A Case of IgA-Dominant Infection-Related Glomerulonephritis Caused by Streptococcus mutans Mimicking ANCA-Associated Vasculitis

Session Information

Category: Glomerular Diseases

  • 1302 Glomerular Diseases: Immunology and Inflammation

Authors

  • Stark, Ana Isabel, Ochsner Medical Center, New Orleans, Louisiana, United States
  • Kanduri, Swetha Rani, Ochsner Medical Center, New Orleans, Louisiana, United States
  • Medina, Paula A., Ochsner Medical Center, New Orleans, Louisiana, United States
  • Lukitsch, Ivo, Ochsner Medical Center, New Orleans, Louisiana, United States
  • Velez, Juan Carlos Q., Ochsner Medical Center, New Orleans, Louisiana, United States

Group or Team Name

  • Ochsner Nephrology
Introduction

Infection-related glomerulonephritis (IRGN) can manifest features similar to anti-neutrophilic cytoplasmic antibody (ANCA) associated vasculitis (AAV) in 10-30% of cases, posing a diagnostic challenge. IgA-dominant IRGN is typically observed in the setting of staphylococcal infections.
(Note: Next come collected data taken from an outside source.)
-- ==== Sys2Proof/Decode.lean ====
section
/-! DEFINITION. Decoding a command record and encoding a command (`30_encoding.md` R90 to R96), and the
packing of a command record into the single word `CMDW` (R90). The decoder is total: the 50 reserved
opcodes are rejected by name. -/

namespace Sys2Proof

/-- What the decoder answers: a command, or the reserved opcode it rejects (R96). -/
inductive Decoded where
  | instr (i : Instr)
  | reserved (op : BitVec 8)
deriving DecidableEq, Repr

/-- The bits of the bus `ARG`: `PW` of them (R90, R94 "the whole of `ARG`"). -/
def Command.argBits (cfg : Config) (c : Command) : Nat := c.arg % 2 ^ cfg.pw

/-- The bits of the bus `LEN`: `AW` of them (R90). -/
def Command.lenBits (cfg : Config) (c : Command) : Nat := c.len % 2 ^ cfg.aw

/-- Entries 0 to 15 of `readTable`. -/
def readTable0 : List Instr :=
  [.readU1, .readU2, .readU3, .readU4,
   .readU5, .readU6, .readU7, .readU8,
   .readU9, .readU10, .readU11, .readU12,
   .readU13, .readU14, .readU15, .readU16]

/-- Entries 16 to 31 of `readTable`. -/
def readTable16 : List Instr :=
  [.readU17, .readU18, .readU19, .readU20,
   .readU21, .readU22, .readU23, .readU24,
   .readU25, .readU26, .readU27, .readU28,
   .readU29, .readU30, .readU31, .readU32]

/-- Entries 32 to 47 of `readTable`. -/
def readTable32 : List Instr :=
  [.readU33, .readU34, .readU35, .readU36,
   .readU37, .readU38, .readU39, .readU40,
   .readU41, .readU42, .readU43, .readU44,
   .readU45, .readU46, .readU47, .readU48]

/-- Entries 48 to 63 of `readTable`. -/
def readTable48 : List Instr :=
  [.readU49, .readU50, .readU51, .readU52,
   .readU53, .readU54, .readU55, .readU56,
   .readU57, .readU58, .readU59, .readU60,
   .readU61, .readU62, .readU63, .readU64]

/-- Class `00`: entry `OP[5:0]` is `READ_UN` with N = `OP[5:0] + 1` (R92). -/
def readTable : List Instr := readTable0 ++ readTable16 ++ readTable32 ++ readTable48

/-- Entries 0 to 15 of `writeTable`. -/
def writeTable0 : List (Data → Instr) :=
  [.writeU1, .writeU2, .writeU3, .writeU4,
   .writeU5, .writeU6, .writeU7, .writeU8,
   .writeU9, .writeU10, .writeU11, .writeU12,
   .writeU13, .writeU14, .writeU15, .writeU16]

/-- Entries 16 to 31 of `writeTable`. -/
def writeTable16 : List (Data → Instr) :=
  [.writeU17, .writeU18, .writeU19, .writeU20,
   .writeU21, .writeU22, .writeU23, .writeU24,
   .writeU25, .writeU26, .writeU27, .writeU28,
   .writeU29, .writeU30, .writeU31, .writeU32]

/-- Entries 32 to 47 of `writeTable`. -/
def writeTable32 : List (Data → Instr) :=
  [.writeU33, .writeU34, .writeU35, .writeU36,
   .writeU37, .writeU38, .writeU39, .writeU40,
   .writeU41, .writeU42, .writeU43, .writeU44,
   .writeU45, .writeU46, .writeU47, .writeU48]

/-- Entries 48 to 63 of `writeTable`. -/
def writeTable48 : List (Data → Instr) :=
  [.writeU49, .writeU50, .writeU51, .writeU52,
   .writeU53, .writeU54, .writeU55, .writeU56,
   .writeU57, .writeU58, .writeU59, .writeU60,
   .writeU61, .writeU62, .writeU63, .writeU64]

/-- Class `01`: entry `OP[5:0]` is `WRITE_UN` with N = `OP[5:0] + 1` (R92). -/
def writeTable : List (Data → Instr) := writeTable0 ++ writeTable16 ++ writeTable32 ++ writeTable48

/-- Entries 0 to 15 of `skipTable`. -/
def skipTable0 : List Instr :=
  [.skip1, .skip2, .skip3, .skip4,
   .skip5, .skip6, .skip7, .skip8,
   .skip9, .skip10, .skip11, .skip12,
   .skip13, .skip14, .skip15, .skip16]

/-- Entries 16 to 31 of `skipTable`. -/
def skipTable16 : List Instr :=
  [.skip17, .skip18, .skip19, .skip20,
   .skip21, .skip22, .skip23, .skip24,
   .skip25, .skip26, .skip27, .skip28,
   .skip29, .skip30, .skip31, .skip32]

/-- Entries 32 to 47 of `skipTable`. -/
def skipTable32 : List Instr :=
  [.skip33, .skip34, .skip35, .skip36,
   .skip37, .skip38, .skip39, .skip40,
   .skip41, .skip42, .skip43, .skip44,
   .skip45, .skip46, .skip47, .skip48]

/-- Entries 48 to 63 of `skipTable`. -/
def skipTable48 : List Instr :=
  [.skip49, .skip50, .skip51, .skip52,
   .skip53, .skip54, .skip55, .skip56,
   .skip57, .skip58, .skip59, .skip60,
   .skip61, .skip62, .skip63, .skip64]

/-- Class `10`: entry `OP[5:0]` is `SKIP_N` with N = `OP[5:0] + 1` (R92). -/
def skipTable : List Instr := skipTable0 ++ skipTable16 ++ skipTable32 ++ skipTable48

/-- Class `11`: the primitives, constructions and queries by `OP[5:0]` (R95); every other index is
reserved (R96). -/
def decodeClass3 (cfg : Config) (c : Command) (index : Nat) : Option Instr :=
  match index with
  | 0 => some (.newRead (c.lenBits cfg) (c.argBits cfg))
  | 1 => some (.newWrite (c.lenBits cfg) (c.argBits cfg))
  | 2 => some .getPos
  | 3 => some .getRemaining
  | 4 => some (.advanceBits (c.argBits cfg))
  | 5 => some (.skipBits (c.argBits cfg))
  | 8 => some (.readUpToU8 (c.argBits cfg))
  | 9 => some (.readUpToU16 (c.argBits cfg))
  | 10 => some (.readUpToU32 (c.argBits cfg))
  | 11 => some (.readUpToU64 (c.argBits cfg))
  | 12 => some (.writeUpToU8 c.val (c.argBits cfg))
  | 13 => some (.writeUpToU16 c.val (c.argBits cfg))
  | 14 => some (.writeUpToU32 c.val (c.argBits cfg))
  | 15 => some (.writeUpToU64 c.val (c.argBits cfg))
  | _ => none

/-- R92: `OP[7:6]` selects the class, `OP[5:0]` the command of the class. -/
def decodeOp (cfg : Config) (c : Command) : Option Instr :=
  let index := c.op.toNat % 64
  match c.op.toNat / 64 with
  | 0 => readTable[index]?
  | 1 => (writeTable[index]?).map fun write => write c.val
  | 2 => skipTable[index]?
  | _ => decodeClass3 cfg c index

/-- The decoder: the command a record stands for, or its opcode rejected as reserved (R95, R96). Fields
that the command does not use are ignored (R90), and the mode has no part in decoding (R99). -/
def decode (cfg : Config) (c : Command) : Decoded :=
  match decodeOp cfg c with
  | some i => .instr i
  | none => .reserved c.op

/-- The opcode byte of each command, as the opcode map prints it (R95). -/
def Instr.opcode : Instr → BitVec 8
  | .readU1 => 0x00
  | .readU2 => 0x01
  | .readU3 => 0x02
  | .readU4 => 0x03
  | .readU5 => 0x04
  | .readU6 => 0x05
  | .readU7 => 0x06
  | .readU8 => 0x07
  | .readU9 => 0x08
  | .readU10 => 0x09
  | .readU11 => 0x0A
  | .readU12 => 0x0B
  | .readU13 => 0x0C
  | .readU14 => 0x0D
  | .readU15 => 0x0E
  | .readU16 => 0x0F
  | .readU17 => 0x10
  | .readU18 => 0x11
  | .readU19 => 0x12
  | .readU20 => 0x13
  | .readU21 => 0x14
  | .readU22 => 0x15
  | .readU23 => 0x16
  | .readU24 => 0x17
  | .readU25 => 0x18
  | .readU26 => 0x19
  | .readU27 => 0x1A
  | .readU28 => 0x1B
  | .readU29 => 0x1C
  | .readU30 => 0x1D
  | .readU31 => 0x1E
  | .readU32 => 0x1F
  | .readU33 => 0x20
  | .readU34 => 0x21
  | .readU35 => 0x22
  | .readU36 => 0x23
  | .readU37 => 0x24
  | .readU38 => 0x25
  | .readU39 => 0x26
  | .readU40 => 0x27
  | .readU41 => 0x28
  | .readU42 => 0x29
  | .readU43 => 0x2A
  | .readU44 => 0x2B
  | .readU45 => 0x2C
  | .readU46 => 0x2D
  | .readU47 => 0x2E
  | .readU48 => 0x2F
  | .readU49 => 0x30
  | .readU50 => 0x31
  | .readU51 => 0x32
  | .readU52 => 0x33
  | .readU53 => 0x34
  | .readU54 => 0x35
  | .readU55 => 0x36
  | .readU56 => 0x37
  | .readU57 => 0x38
  | .readU58 => 0x39
  | .readU59 => 0x3A
  | .readU60 => 0x3B
  | .readU61 => 0x3C
  | .readU62 => 0x3D
  | .readU63 => 0x3E
  | .readU64 => 0x3F
  | .writeU1 _ => 0x40
  | .writeU2 _ => 0x41
  | .writeU3 _ => 0x42
  | .writeU4 _ => 0x43
  | .writeU5 _ => 0x44
  | .writeU6 _ => 0x45
  | .writeU7 _ => 0x46
  | .writeU8 _ => 0x47
  | .writeU9 _ => 0x48
  | .writeU10 _ => 0x49
  | .writeU11 _ => 0x4A
  | .writeU12 _ => 0x4B
  | .writeU13 _ => 0x4C
  | .writeU14 _ => 0x4D
  | .writeU15 _ => 0x4E
  | .writeU16 _ => 0x4F
  | .writeU17 _ => 0x50
  | .writeU18 _ => 0x51
  | .writeU19 _ => 0x52
  | .writeU20 _ => 0x53
  | .writeU21 _ => 0x54
  | .writeU22 _ => 0x55
  | .writeU23 _ => 0x56
  | .writeU24 _ => 0x57
  | .writeU25 _ => 0x58
  | .writeU26 _ => 0x59
  | .writeU27 _ => 0x5A
  | .writeU28 _ => 0x5B
  | .writeU29 _ => 0x5C
  | .writeU30 _ => 0x5D
  | .writeU31 _ => 0x5E
  | .writeU32 _ => 0x5F
  | .writeU33 _ => 0x60
  | .writeU34 _ => 0x61
  | .writeU35 _ => 0x62
  | .writeU36 _ => 0x63
  | .writeU37 _ => 0x64
  | .writeU38 _ => 0x65
  | .writeU39 _ => 0x66
  | .writeU40 _ => 0x67
  | .writeU41 _ => 0x68
  | .writeU42 _ => 0x69
  | .writeU43 _ => 0x6A
  | .writeU44 _ => 0x6B
  | .writeU45 _ => 0x6C
  | .writeU46 _ => 0x6D
  | .writeU47 _ => 0x6E
  | .writeU48 _ => 0x6F
  | .writeU49 _ => 0x70
  | .writeU50 _ => 0x71
  | .writeU51 _ => 0x72
  | .writeU52 _ => 0x73
  | .writeU53 _ => 0x74
  | .writeU54 _ => 0x75
  | .writeU55 _ => 0x76
  | .writeU56 _ => 0x77
  | .writeU57 _ => 0x78
  | .writeU58 _ => 0x79
  | .writeU59 _ => 0x7A
  | .writeU60 _ => 0x7B
  | .writeU61 _ => 0x7C
  | .writeU62 _ => 0x7D
  | .writeU63 _ => 0x7E
  | .writeU64 _ => 0x7F
  | .skip1 => 0x80
  | .skip2 => 0x81
  | .skip3 => 0x82
  | .skip4 => 0x83
  | .skip5 => 0x84
  | .skip6 => 0x85
  | .skip7 => 0x86
  | .skip8 => 0x87
  | .skip9 => 0x88
  | .skip10 => 0x89
  | .skip11 => 0x8A
  | .skip12 => 0x8B
  | .skip13 => 0x8C
  | .skip14 => 0x8D
  | .skip15 => 0x8E
  | .skip16 => 0x8F
  | .skip17 => 0x90
  | .skip18 => 0x91
  | .skip19 => 0x92
  | .skip20 => 0x93
  | .skip21 => 0x94
  | .skip22 => 0x95
  | .skip23 => 0x96
  | .skip24 => 0x97
  | .skip25 => 0x98
  | .skip26 => 0x99
  | .skip27 => 0x9A
  | .skip28 => 0x9B
  | .skip29 => 0x9C
  | .skip30 => 0x9D
  | .skip31 => 0x9E
  | .skip32 => 0x9F
  | .skip33 => 0xA0
  | .skip34 => 0xA1
  | .skip35 => 0xA2
  | .skip36 => 0xA3
  | .skip37 => 0xA4
  | .skip38 => 0xA5
  | .skip39 => 0xA6
  | .skip40 => 0xA7
  | .skip41 => 0xA8
  | .skip42 => 0xA9
  | .skip43 => 0xAA
  | .skip44 => 0xAB
  | .skip45 => 0xAC
  | .skip46 => 0xAD
  | .skip47 => 0xAE
  | .skip48 => 0xAF
  | .skip49 => 0xB0
  | .skip50 => 0xB1
  | .skip51 => 0xB2
  | .skip52 => 0xB3
  | .skip53 => 0xB4
  | .skip54 => 0xB5
  | .skip55 => 0xB6
  | .skip56 => 0xB7
  | .skip57 => 0xB8
  | .skip58 => 0xB9
  | .skip59 => 0xBA
  | .skip60 => 0xBB
  | .skip61 => 0xBC
  | .skip62 => 0xBD
  | .skip63 => 0xBE
  | .skip64 => 0xBF
  | .newRead _ _ => 0xC0
  | .newWrite _ _ => 0xC1
  | .getPos => 0xC2
  | .getRemaining => 0xC3
  | .advanceBits _ => 0xC4
  | .skipBits _ => 0xC5
  | .readUpToU8 _ => 0xC8
  | .readUpToU16 _ => 0xC9
  | .readUpToU32 _ => 0xCA
  | .readUpToU64 _ => 0xCB
  | .writeUpToU8 _ _ => 0xCC
  | .writeUpToU16 _ _ => 0xCD
  | .writeUpToU32 _ _ => 0xCE
  | .writeUpToU64 _ _ => 0xCF

/-- The `ARG` operand of a form, where it has one (R94). -/
def Form.arg : Form → Option Nat
  | .read _ => none
  | .write _ _ => none
  | .skip _ => none
  | .newRead _ off => some off
  | .newWrite _ off => some off
  | .getPos => none
  | .getRemaining => none
  | .advanceBits c => some c
  | .skipBits c => some c
  | .readUpTo _ n => some n
  | .writeUpTo _ _ n => some n

/-- The `LEN` operand of a form, where it has one: `NEW_READ` and `NEW_WRITE` only (R90, R94). -/
def Form.len : Form → Option Nat
  | .read _ => none
  | .write _ _ => none
  | .skip _ => none
  | .newRead len _ => some len
  | .newWrite len _ => some len
  | .getPos => none
  | .getRemaining => none
  | .advanceBits _ => none
  | .skipBits _ => none
  | .readUpTo _ _ => none
  | .writeUpTo _ _ _ => none

/-- The `VAL` operand of a form, where it has one: the write commands only (R90, R94). -/
def Form.val : Form → Option Data
  | .read _ => none
  | .write _ v => some v
  | .skip _ => none
  | .newRead _ _ => none
  | .newWrite _ _ => none
  | .getPos => none
  | .getRemaining => none
  | .advanceBits _ => none
  | .skipBits _ => none
  | .readUpTo _ _ => none
  | .writeUpTo _ v _ => some v

/-- The encoder: the command record of a command, with every unused field 0 (R90, R95). -/
def encode (i : Instr) : Command :=
  { op := i.opcode
    arg := i.form.arg.getD 0
    len := i.form.len.getD 0
    val := i.form.val.getD 0 }

/-- The canonical single-word packing `CMDW = VAL : LEN : ARG : OP`, `OP` in the low 8 bits (R90). -/
def Command.toWord (cfg : Config) (c : Command) : Nat :=
  c.op.toNat + 2 ^ 8 * (c.argBits cfg + 2 ^ cfg.pw * (c.lenBits cfg + 2 ^ cfg.aw * c.val.toNat))

/-- The command record of a word `CMDW`: `OP` in bits 7 to 0, `ARG` in bits `PW+7` to 8, `LEN` in bits
`PW+AW+7` to `PW+8`, `VAL` in the top 64 bits (R90). -/
def Command.ofWord (cfg : Config) (w : Nat) : Command :=
  { op := BitVec.ofNat 8 w
    arg := w / 2 ^ 8 % 2 ^ cfg.pw
    len := w / 2 ^ (8 + cfg.pw) % 2 ^ cfg.aw
    val := BitVec.ofNat 64 (w / 2 ^ (8 + cfg.pw + cfg.aw)) }

/-- The single word of a command (R90). -/
def encodeWord (cfg : Config) (i : Instr) : Nat := (encode i).toWord cfg

/-- The command that the decoder reads from the first `nbits` bits of a word laid out as `CMDW` at the
default `AW` (R90), all bits above them 0; `none` where the opcode is reserved. -/
def decodeTableWord (nbits w : Nat) : Option Instr :=
  match decode Config.default (Command.ofWord Config.default (w % 2 ^ nbits)) with
  | .instr i => some i
  | .reserved _ => none

end Sys2Proof
end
Herein, we report an unusual case of IgA-dominant IRGN with ANCA positivity mimicking AAV in the setting of Streptococcus mutans endocarditis.

Case Description

A 73-year-old woman presented to clinic with a 6-month history of fatigue and a skin rash. Medical history was pertinent for chronic heart failure with preserved ejection fraction and mitral regurgitation. Laboratory data revealed elevated serum creatinine of 1.2 mg/dL (baseline 0.8 mg/dL), positive anti-proteinase-3 (PR3) antibodies (4.2 U) and low hemoglobin (8.4 g/dL). Patient was subsequently admitted to the hospital for further work up. Upon arrival, physical examination revealed a purpuric rash in lower extremities. Additional laboratory data showed positive antinuclear antibody (ANA) (1:640), low haptoglobin (<10), low C3 (30 mg/dL), low C4 (< 3 mg/dL), negative rheumatoid factor and cryoglobulins. Urinalysis revealed hematuria and leukocyturia. AAV was suspected and infectious workup was ordered in an attempt to clear her to initiate immunosuppression. Blood cultures were positive for Streptococcus mutans and transthoracic echocardiography demonstrated multiple vegetations along the anterior mitral leaflet suggesting infective endocarditis. Kidney biopsy was performed and a suboptimal specimen revealed mesangial and subendothelial IgA-dominant immune complex deposits, confirming a case of IgA-dominant IRGN. Following antibiotic initiation, kidney function recovered to a serum creatinine of 1 mg/dL and patient was discharged home. However, shortly after discharge, the patient was readmitted with bifrontal septic emboli, complicated by subarachnoid hemorrhage, and the patient expired.

Discussion

IRGN presenting with features of AAV is diagnostically challenging and warrants careful clinical evaluation and kidney biopsy interpretation. Streptococcus mutans should be considered as a causative organism for IgA-dominant IRGN along with the more commonly reported Staphylococcus sp.